Tracey Emin has created an exlusive acrylic for The Independent
Tracey Emin has created an exlusive acrylic for The Independent (The Independent/Tracey Emin)

Describing the unpredictable nature of urine leaving her body, she writes unflinchingly: “I usually have about a minute before the urine starts to pour out of my stoma, sometimes it’s a small drizzle and other times its completely out of control, its like Russian roulette, I have to dry as much of myself before putting on a new bag, all this now is second nature.”

In particular, Emin recalls the pain she experienced while attending Andreas Kronthaler’s - the fashion designer and widow of Vivienne Westwood - Paris show a few days ago.

Emin was a close friend of Westwood’s, who died last December, but could not attend the funeral because of her health. Emin promised Kronthaler she would attend his show, but describes how her health then worsened, recounting that she felt “more unwell than I had in a long time”.

“I’m in chronic pain I swear to god that there’s not one single part of my body that doesn’t hurt,” she writes, recalling her emotions on the day.

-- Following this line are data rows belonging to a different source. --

-- ==== Sys2Proof/Decode.lean ====
section
/-! DEFINITION. Reading and writing instruction words (02_encoding R17 to R31): fields by division and remainder, so
that a field read back from an encoding is plain arithmetic. -/

namespace Sys2Proof

/-- A 6-bit register field as a number (R21). -/
def Opnd.enc : Opnd → Nat
  | .reg n => n.val
  | .port q => 56 + q.val

/-- A 6-bit register field read (R21): 0 to 55 a register, 56 to 63 a queue port. -/
def Opnd.dec (n : Nat) : Opnd :=
  if h : n < 56 then .reg ⟨n, h⟩ else .port (Fin.ofNat 8 (n - 56))

/-- The code of each IntCond (R20, R26, R28, R29, R238). -/
def IntCond.enc : IntCond → Nat
  | .eq => 0
  | .ne => 1
  | .lt => 2
  | .le => 3
  | .gt => 4
  | .ge => 5

/-- The IntCond of a code. A code that names none is refused beside this reading. -/
def IntCond.dec : Nat → IntCond
  | 0 => .eq
  | 1 => .ne
  | 2 => .lt
  | 3 => .le
  | 4 => .gt
  | _ => .ge

/-- The code of each FltCond (R20, R26, R28, R29, R238). -/
def FltCond.enc : FltCond → Nat
  | .eq => 0
  | .ne => 1
  | .lt => 2
  | .le => 3
  | .gt => 4
  | .ge => 5
  | .un => 6
  | .ord => 7

/-- The FltCond of a code. A code that names none is refused beside this reading. -/
def FltCond.dec : Nat → FltCond
  | 0 => .eq
  | 1 => .ne
  | 2 => .lt
  | 3 => .le
  | 4 => .gt
  | 5 => .ge
  | 6 => .un
  | _ => .ord

/-- The code of each GrpCond (R20, R26, R28, R29, R238). -/
def GrpCond.enc : GrpCond → Nat
  | .eq => 0
  | .ne => 1
  | .lt => 2
  | .le => 3
  | .gt => 4
  | .ge => 5
  | .ltu => 6
  | .leu => 7
  | .gtu => 8
  | .geu => 9

/-- The GrpCond of a code. A code that names none is refused beside this reading. -/
def GrpCond.dec : Nat → GrpCond
  | 0 => .eq
  | 1 => .ne
  | 2 => .lt
  | 3 => .le
  | 4 => .gt
  | 5 => .ge
  | 6 => .ltu
  | 7 => .leu
  | 8 => .gtu
  | _ => .geu

/-- The code of each Scope (R20, R26, R28, R29, R238). -/
def Scope.enc : Scope → Nat
  | .group => 0
  | .team => 1
  | .device => 2
  | .domain => 3

/-- The Scope of a code. A code that names none is refused beside this reading. -/
def Scope.dec : Nat → Scope
  | 0 => .group
  | 1 => .team
  | 2 => .device
  | _ => .domain

/-- The code of each Strength (R20, R26, R28, R29, R238). -/
def Strength.enc : Strength → Nat
  | .plain => 0
  | .relaxed => 1
  | .acquire => 2
  | .release => 3

/-- The Strength of a code. A code that names none is refused beside this reading. -/
def Strength.dec : Nat → Strength
  | 0 => .plain
  | 1 => .relaxed
  | 2 => .acquire
  | _ => .release

/-- The code of each CvtRound (R20, R26, R28, R29, R238). -/
def CvtRound.enc : CvtRound → Nat
  | .fpm => 0
  | .rn => 1
  | .rz => 2
  | .rp => 3
  | .rm => 4

/-- The CvtRound of a code. A code that names none is refused beside this reading. -/
def CvtRound.dec : Nat → CvtRound
  | 0 => .fpm
  | 1 => .rn
  | 2 => .rz
  | 3 => .rp
  | _ => .rm

/-- The code of each VoteMode (R20, R26, R28, R29, R238). -/
def VoteMode.enc : VoteMode → Nat
  | .all => 0
  | .any => 1
  | .uni => 2

/-- The VoteMode of a code. A code that names none is refused beside this reading. -/
def VoteMode.dec : Nat → VoteMode
  | 0 => .all
  | 1 => .any
  | _ => .uni

/-- The code of each RedOp (R20, R26, R28, R29, R238). -/
def RedOp.enc : RedOp → Nat
  | .iadd => 0
  | .imin => 1
  | .imax => 2
  | .umin => 3
  | .umax => 4
  | .fadd => 5
  | .fmin => 6
  | .fmax => 7

/-- The RedOp of a code. A code that names none is refused beside this reading. -/
def RedOp.dec : Nat → RedOp
  | 0 => .iadd
  | 1 => .imin
  | 2 => .imax
  | 3 => .umin
  | 4 => .umax
  | 5 => .fadd
  | 6 => .fmin
  | _ => .fmax

/-- The code of each AtomOp (R20, R26, R28, R29, R238). -/
def AtomOp.enc : AtomOp → Nat
  | .add => 0
  | .smin => 1
  | .smax => 2
  | .umin => 3
  | .umax => 4
  | .and => 5
  | .or => 6
  | .xor => 7
  | .xch => 8
  | .cas => 9
  | .fadd => 10

/-- The AtomOp of a code. A code that names none is refused beside this reading. -/
def AtomOp.dec : Nat → AtomOp
  | 0 => .add
  | 1 => .smin
  | 2 => .smax
  | 3 => .umin
  | 4 => .umax
  | 5 => .and
  | 6 => .or
  | 7 => .xor
  | 8 => .xch
  | 9 => .cas
  | _ => .fadd

/-- The code of each RecSize (R20, R26, R28, R29, R238). -/
def RecSize.enc : RecSize → Nat
  | .s16 => 0
  | .s32 => 1
  | .s64 => 2

/-- The RecSize of a code. A code that names none is refused beside this reading. -/
def RecSize.dec : Nat → RecSize
  | 0 => .s16
  | 1 => .s32
  | _ => .s64

/-- SIGWT's condition codes (11_fabric R396): GE, GT, EQ, NE, LT, LE. -/
def IntCond.encSig : IntCond → Nat
  | .ge => 0
  | .gt => 1
  | .eq => 2
  | .ne => 3
  | .lt => 4
  | .le => 5

/-- The condition of a SIGWT code. -/
def IntCond.decSig : Nat → IntCond
  | 0 => .ge
  | 1 => .gt
  | 2 => .eq
  | 3 => .ne
  | 4 => .lt
  | _ => .le

/-- Reads the fields of a LaneBin word. -/
def LaneBin.dec (w : Nat) : LaneBin where
  d := Opnd.dec (natField w 18 6)
  a := Opnd.dec (natField w 12 6)
  b := Opnd.dec (natField w 6 6)
  pg := Fin.ofNat 8 (natField w 3 3)
  ng := natBit w 2
  ea := natBit w 1
  eb := natBit w 0

/-- Writes a LaneBin word with opcode byte `op`. -/
def LaneBin.enc (op : Nat) (f : LaneBin) : Nat :=
  op * 2 ^ 24 + f.d.enc * 2 ^ 18 + f.a.enc * 2 ^ 12 + f.b.enc * 2 ^ 6 + f.pg.val * 2 ^ 3 + bitNat f.ng * 2 ^ 2 + bitNat f.ea * 2 ^ 1 + bitNat f.eb

/-- Reads the fields of a LaneUn word. -/
def LaneUn.dec (w : Nat) : LaneUn where
  d := Opnd.dec (natField w 18 6)
  a := Opnd.dec (natField w 12 6)
  pg := Fin.ofNat 8 (natField w 3 3)
  ng := natBit w 2
  ea := natBit w 1

/-- Writes a LaneUn word with opcode byte `op`. -/
def LaneUn.enc (op : Nat) (f : LaneUn) : Nat :=
  op * 2 ^ 24 + f.d.enc * 2 ^ 18 + f.a.enc * 2 ^ 12 + f.pg.val * 2 ^ 3 + bitNat f.ng * 2 ^ 2 + bitNat f.ea * 2 ^ 1

/-- Reads the fields of a LaneICmp word. -/
def LaneICmp.dec (w : Nat) : LaneICmp where
  pd := Fin.ofNat 8 (natField w 21 3)
  cc := IntCond.dec (natField w 18 3)
  a := Opnd.dec (natField w 12 6)
  b := Opnd.dec (natField w 6 6)
  pg := Fin.ofNat 8 (natField w 3 3)
  ng := natBit w 2
  ea := natBit w 1
  eb := natBit w 0

/-- Writes a LaneICmp word with opcode byte `op`. -/
def LaneICmp.enc (op : Nat) (f : LaneICmp) : Nat :=
  op * 2 ^ 24 + f.pd.val * 2 ^ 21 + f.cc.enc * 2 ^ 18 + f.a.enc * 2 ^ 12 + f.b.enc * 2 ^ 6 + f.pg.val * 2 ^ 3 + bitNat f.ng * 2 ^ 2 + bitNat f.ea * 2 ^ 1 + bitNat f.eb

/-- Reads the fields of a LaneFCmp word. -/
def LaneFCmp.dec (w : Nat) : LaneFCmp where
  pd := Fin.ofNat 8 (natField w 21 3)
  cc := FltCond.dec (natField w 18 3)
  a := Opnd.dec (natField w 12 6)
  b := Opnd.dec (natField w 6 6)
  pg := Fin.ofNat 8 (natField w 3 3)
  ng := natBit w 2
  ea := natBit w 1
  eb := natBit w 0

/-- Writes a LaneFCmp word with opcode byte `op`. -/
def LaneFCmp.enc (op : Nat) (f : LaneFCmp) : Nat :=
  op * 2 ^ 24 + f.pd.val * 2 ^ 21 + f.cc.enc * 2 ^ 18 + f.a.enc * 2 ^ 12 + f.b.enc * 2 ^ 6 + f.pg.val * 2 ^ 3 + bitNat f.ng * 2 ^ 2 + bitNat f.ea * 2 ^ 1 + bitNat f.eb

/-- Reads the fields of a LaneImm word. -/
def LaneImm.dec (w : Nat) : LaneImm where
  d := Opnd.dec (natField w 18 6)
  a := Opnd.dec (natField w 12 6)
  imm := BitVec.ofNat 9 (natField w 3 9)
  pg := Fin.ofNat 8 (natField w 0 3)

/-- Writes a LaneImm word with opcode byte `op`. -/
def LaneImm.enc (op : Nat) (f : LaneImm) : Nat :=
  op * 2 ^ 24 + f.d.enc * 2 ^ 18 + f.a.enc * 2 ^ 12 + f.imm.toNat * 2 ^ 3 + f.pg.val

/-- Reads the fields of a LaneLea word. -/
def LaneLea.dec (w : Nat) : LaneLea where
  d := Opnd.dec (natField w 18 6)
  a := Opnd.dec (natField w 12 6)
  sh := Fin.ofNat 8 (natField w 9 3)
  b := Opnd.dec (natField w 3 6)
  pg := Fin.ofNat 8 (natField w 0 3)

/-- Writes a LaneLea word with opcode byte `op`. -/
def LaneLea.enc (op : Nat) (f : LaneLea) : Nat :=
  op * 2 ^ 24 + f.d.enc * 2 ^ 18 + f.a.enc * 2 ^ 12 + f.sh.val * 2 ^ 9 + f.b.enc * 2 ^ 3 + f.pg.val

/-- Reads the fields of a LaneMovi word. -/
def LaneMovi.dec (w : Nat) : LaneMovi where
  d := Opnd.dec (natField w 18 6)
  imm := BitVec.ofNat 15 (natField w 3 15)
  pg := Fin.ofNat 8 (natField w 0 3)

/-- Writes a LaneMovi word with opcode byte `op`. -/
def LaneMovi.enc (op : Nat) (f : LaneMovi) : Nat :=
  op * 2 ^ 24 + f.d.enc * 2 ^ 18 + f.imm.toNat * 2 ^ 3 + f.pg.val

/-- Reads the fields of a LaneCvt word. -/
def LaneCvt.dec (w : Nat) : LaneCvt where
  d := Opnd.dec (natField w 18 6)
  a := Opnd.dec (natField w 12 6)
  rnd := CvtRound.dec (natField w 9 3)
  sat := natBit w 8
  fmt := Fin.ofNat 4 (natField w 6 2)
  pg := Fin.ofNat 8 (natField w 3 3)
  ng := natBit w 2
  ea := natBit w 1

/-- Writes a LaneCvt word with opcode byte `op`. -/
def LaneCvt.enc (op : Nat) (f : LaneCvt) : Nat :=
  op * 2 ^ 24 + f.d.enc * 2 ^ 18 + f.a.enc * 2 ^ 12 + f.rnd.enc * 2 ^ 9 + bitNat f.sat * 2 ^ 8 + f.fmt.val * 2 ^ 6 + f.pg.val * 2 ^ 3 + bitNat f.ng * 2 ^ 2 + bitNat f.ea * 2 ^ 1

/-- Reads the fields of a LaneColl word. -/
def LaneColl.dec (w : Nat) : LaneColl where
  d := Opnd.dec (natField w 18 6)
  a := Opnd.dec (natField w 12 6)
  b := Opnd.dec (natField w 6 6)
  v := Fin.ofNat 8 (natField w 3 3)
  tg := natBit w 2
  ea := natBit w 1

/-- Writes a LaneColl word with opcode byte `op`. -/
def LaneColl.enc (op : Nat) (f : LaneColl) : Nat :=
  op * 2 ^ 24 + f.d.enc * 2 ^ 18 + f.a.enc * 2 ^ 12 + f.b.enc * 2 ^ 6 + f.v.val * 2 ^ 3 + bitNat f.tg * 2 ^ 2 + bitNat f.ea * 2 ^ 1

/-- Reads the fields of a LaneGred word. -/
def LaneGred.dec (w : Nat) : LaneGred where
  d := Opnd.dec (natField w 18 6)
  a := Opnd.dec (natField w 12 6)
  b := Opnd.dec (natField w 6 6)
  op := RedOp.dec (natField w 3 3)
  tg := natBit w 2
  ea := natBit w 1

/-- Writes a LaneGred word with opcode byte `op`. -/
def LaneGred.enc (op : Nat) (f : LaneGred) : Nat :=
  op * 2 ^ 24 + f.d.enc * 2 ^ 18 + f.a.enc * 2 ^ 12 + f.b.enc * 2 ^ 6 + f.op.enc * 2 ^ 3 + bitNat f.tg * 2 ^ 2 + bitNat f.ea * 2 ^ 1

/-- Reads the fields of a LaneVote word. -/
def LaneVote.dec (w : Nat) : LaneVote where
  pd := Fin.ofNat 8 (natField w 21 3)
  mode := VoteMode.dec (natField w 18 3)
  ps := Fin.ofNat 8 (natField w 15 3)
  b := Opnd.dec (natField w 6 6)
  tg := natBit w 2

/-- Writes a LaneVote word with opcode byte `op`. -/
def LaneVote.enc (op : Nat) (f : LaneVote) : Nat :=
  op * 2 ^ 24 + f.pd.val * 2 ^ 21 + f.mode.enc * 2 ^ 18 + f.ps.val * 2 ^ 15 + f.b.enc * 2 ^ 6 + bitNat f.tg * 2 ^ 2

/-- Reads the fields of a LaneBallot word. -/
def LaneBallot.dec (w : Nat) : LaneBallot where
  d := Opnd.dec (natField w 18 6)
  ps := Fin.ofNat 8 (natField w 15 3)
  b := Opnd.dec (natField w 6 6)
  tg := natBit w 2

/-- Writes a LaneBallot word with opcode byte `op`. -/
def LaneBallot.enc (op : Nat) (f : LaneBallot) : Nat :=
  op * 2 ^ 24 + f.d.enc * 2 ^ 18 + f.ps.val * 2 ^ 15 + f.b.enc * 2 ^ 6 + bitNat f.tg * 2 ^ 2

/-- Reads the fields of a LaneBar word. -/
def LaneBar.dec (w : Nat) : LaneBar where
  b := Opnd.dec (natField w 6 6)
  tg := natBit w 2

/-- Writes a LaneBar word with opcode byte `op`. -/
def LaneBar.enc (op : Nat) (f : LaneBar) : Nat :=
  op * 2 ^ 24 + f.b.enc * 2 ^ 6 + bitNat f.tg * 2 ^ 2

/-- Reads the fields of a LaneOne word. -/
def LaneOne.dec (w : Nat) : LaneOne where
  d := Opnd.dec (natField w 18 6)
  pg := Fin.ofNat 8 (natField w 3 3)
  ng := natBit w 2

/-- Writes a LaneOne word with opcode byte `op`. -/
def LaneOne.enc (op : Nat) (f : LaneOne) : Nat :=
  op * 2 ^ 24 + f.d.enc * 2 ^ 18 + f.pg.val * 2 ^ 3 + bitNat f.ng * 2 ^ 2

/-- Reads the fields of a LaneSrc word. -/
def LaneSrc.dec (w : Nat) : LaneSrc where
  a := Opnd.dec (natField w 12 6)
  pg := Fin.ofNat 8 (natField w 3 3)
  ng := natBit w 2
  ea := natBit w 1

/-- Writes a LaneSrc word with opcode byte `op`. -/
def LaneSrc.enc (op : Nat) (f : LaneSrc) : Nat :=
  op * 2 ^ 24 + f.a.enc * 2 ^ 12 + f.pg.val * 2 ^ 3 + bitNat f.ng * 2 ^ 2 + bitNat f.ea * 2 ^ 1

While in her hotel bathroom, she emptied her urostomy bag, which collects the urine from the stoma, and recalls the terrible smell.

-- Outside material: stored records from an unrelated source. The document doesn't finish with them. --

/-- The descriptor that a build of the word gives, before its rows are read. -/
def SeqCmd.template (q : SeqCmd) (src : W64) : Tile :=
  { src := src, ars := q.shape.ars, rows := q.rows, trunc := q.trunc, mode := if q.isG4 then (if q.shape.kind then 1 else 2) else 0,
    sp := !q.isG4 && q.shape.sp, bfmt := if q.isG4 then 0 else q.shape.bfmt, afmt := q.shape.afmt }

/-- Replaces the first word of a core's sequencer. -/
def State.setHead (s : State) (core : Nat) (q : SeqCmd) : State :=
  s.setCore core { s.core core with seqs := q :: (s.core core).seqs.tail }
/-- The first word leaves the sequencer. -/
def State.popSeq (s : State) (core : Nat) : State := s.setCore core { s.core core with seqs := (s.core core).seqs.tail }

/-- Steps of the word not yet completed. -/
def SeqCmd.left (q : SeqCmd) : Nat :=
  if q.kind.loops then q.shape.ks - q.step else if q.kind = .mstep then (if q.step = q.shape.s0 then 1 else 0) else 0

/-- The holds of a sequence end (R176). -/
def Team.unhold (t : Team) (id : Nat) : Team :=
  { t with accs := t.accs.mapKV (fun _ a => if a.hold = some id then { a with hold := none } else a) }

/-- A sequence ends: the step counter drops by the steps left, the hold ends, the arrival is delivered (R178, R180). A clamped
count makes an otherwise clean arrival carry SHAPE_TRUNCATED (R170). -/
def State.endSeq (s : State) (core : Nat) (q : SeqCmd) (err : Option ArrErr) : State :=
  let t := s.team q.team
  let s1 := (s.popSeq core).setTeam q.team ({ t with steps := t.steps - q.left }.unhold q.id)
  let e := match err with
    | some e => some e
    | none => if q.trunc then some (arrErr .shapeTruncated q.shape.rcp (min q.count 0xFFFF)) else none
  s1.arrive q.team q.cb 1 e

/-- Address of the next step's A block. -/
def SeqCmd.aAddr (q : SeqCmd) : Int := q.aOf q.step
/-- Address of the next step's B block. -/
def SeqCmd.bAddr (q : SeqCmd) : Int := q.bOf q.step

/-- The B block of a step: its bytes, or the fault, or none while it waits on a claim (R179). -/
def State.readBlock (s : State) (core vd : Nat) (a : Int) (n : Nat) : Option (Except AccFault (List Byte)) :=
  match (if a < 0 then .error { cause := .pageNotPresent, addr := addrWord a } else rangeOf (s.corePlace core vd .load) a.toNat n) with
  | .error f => some (.error f)
  | .ok ps =>
    match ps.findIdx? (fun p => isHostKey p.1) with
    | some i => some (.error { cause := .pageProtection, addr := addrWord (a + (((ps.take i).map (·.2)).foldl (· + ·) 0 : Nat)), host := true })
    | none =>
      if ps.any (fun p => s.claimed p.1 p.2) then none
      else
        match (ps.foldl (fun (r : Option Nat × Nat) p =>
            match r.1 with
            | some _ => r
            | none => ((s.firstBad p.1 p.2).map (fun i => r.2 + i), r.2 + p.2)) (none, 0)).1 with
        | some o => some (.error { cause := .uncorrectable, addr := addrWord (a + (o : Nat)) })
        | none => some (.ok (s.readPieces ps))

/-- The rows' entries of the step's table, over both tiles of a pair. -/
def Team.tableRows (t : Team) (n rows : Nat) : List (List W32) :=
  let x := t.tile n
  let w := x.rowWidth
  let es := if x.isPair then x.entries ++ ((t.tile (n + 1)).entries.map (fun p => (p.1 + 4096, p.2))) else x.entries
  (List.range rows).map (fun r =>
    let part := es.filter (fun p => decide (r * w ≤ p.1) && decide (p.1 < r * w + w))
    (List.range w).map (fun i => FMap.get part (r * w + i) 0))

/-- The accumulator that the next step writes (R177). -/
def SeqCmd.target (q : SeqCmd) : Nat := if q.pm then q.acc + q.step % (q.shape.ns + 1) else q.acc

/-- The results of the next step are written into an accumulator, and the sequence goes on or ends (R166, R178). -/
def State.stepDone (s : State) (core : Nat) (q : SeqCmd) (acc : Acc) : State :=
  let t := s.team q.team
  let q1 := { q with step := q.step + 1, built := false, sums := none }
  let s1 := (s.setTeam q.team { t with steps := t.steps - 1, accs := t.accs.set q.target acc }).setHead core q1
  if q1.left = 0 then (s1.endSeq core q1 none).fire else s1.fire

/-- The accumulator that the next step of a word writes. -/
def State.targetAcc (s : State) (q : SeqCmd) : Acc := (s.team q.team).accs.get q.target {}

/-- The sums of a step have been formed: an accumulator takes them at once, a slot once it is EMPTY (R177). -/
def State.stepSummed (s : State) (core : Nat) (q : SeqCmd) (sums : List (List Ext)) : State :=
  let acc := s.targetAcc q
  if !q.pm then s.stepDone core q (acc.takeSums sums false)
  else if acc.full then (s.setHead core { q with sums := some (roundSums sums) }).fire
  else s.stepDone core q (acc.putSums (roundSums sums))

/-- The next step makes its lookups: it reads B and forms its sums (R166). A step of no rows reads nothing. It waits on claims: the state
is then unchanged. -/
def State.runStep (s : State) (core : Nat) (q : SeqCmd) : State :=
  let t := s.team q.team
  let h := q.shape
  let n := bBlockSize q.isG4 h.kind h.sp h.bfmt h.p
  let block := if q.rows = 0 then some (.ok []) else s.readBlock core t.vd q.bAddr n
  match block with
  | none => s
  | some (.error f) => (s.endSeq core q (some (arrErr f.cause f.addr q.step))).fire
  | some (.ok bs) =>
    let sums := stepSums q.isG4 h.kind h.sp h.bfmt h.p h.ne bs (t.tableRows q.stepTile q.rows)
    let s0 := if q.rows = 0 then s else s.touchRange core t.vd q.bAddr.toNat n .load
    s0.stepSummed core q sums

“I can still smell the stench and I go to get one of the small fluffy, fluffy, fluffy towels and lay it on the floor, the white fluffy begins to immediately stain a pretty peachy orange,” she writes.

Afterwards, Emin describes seeing “terrible, black sunken eyes, grey skin, dry tight lips” in the mirror and outlined her struggle taking pills which made her “feel ill”.

“I stare into the mirror a strong light from above illuminates every wrinkle and flaw, my body looks old,” she writes. “My bag looks giant today I hate it but most days I’m philosophical knowing that it keeps me alive but today I feel like it will drag me down to hell.”

Dressing for the fashion show, Emin describes the pain in her “hands and feet” and adds that “just the idea of anything tight” touching her body put her “into mental pain.”

“I go to the toilet and empty my bag, the pan is a crimson red a splash of colour in all the white a tint of pink,” she recalls.

“I look in the mirror and spray the top of my bag with adhesive remover, I peel it back my stoma is bleeding,” she continues before describing how she cleaned it with a medical wipe and scrim.

She tells how she had to change into a skirt with an elasticated waist when getting ready for the show because she could feel the bag “pressing against my dress”.

When she arrived, she sat diagonally opposite Anna Winter, and adds dispassionately: “My tube dangled beneath my coat I could see the blood and piss running through it as I tucked my bag under my seat”.

Emin goes on to reflect on how she has adjusted to her changing health circumstances.

“At the beginning I was tearful and confused it’s hard coming to terms with a new hole in your body, my bags kept leaking and I kept making mistakes,” she writes.

“I think it was down to the vast quantities of morphine I had to take, I felt nothing just numbness at the beginning.”

She also describes an incident when her bag fell off in a branch of Chanel on London’s Bond Street, unleashing a “tsunami of piss cascading down my body crashing to the champagne carpeted floor”.

Chanel was understanding, she says, and sent her a bouqet of flowers.

Despite her severe health challenges, Emin says she has “achieved more in the last three years” than in the rest of her life.

“I’m more content than I’ve ever been and with all its hell and disabilities; the cancer has made me like myself so much more”, she writes.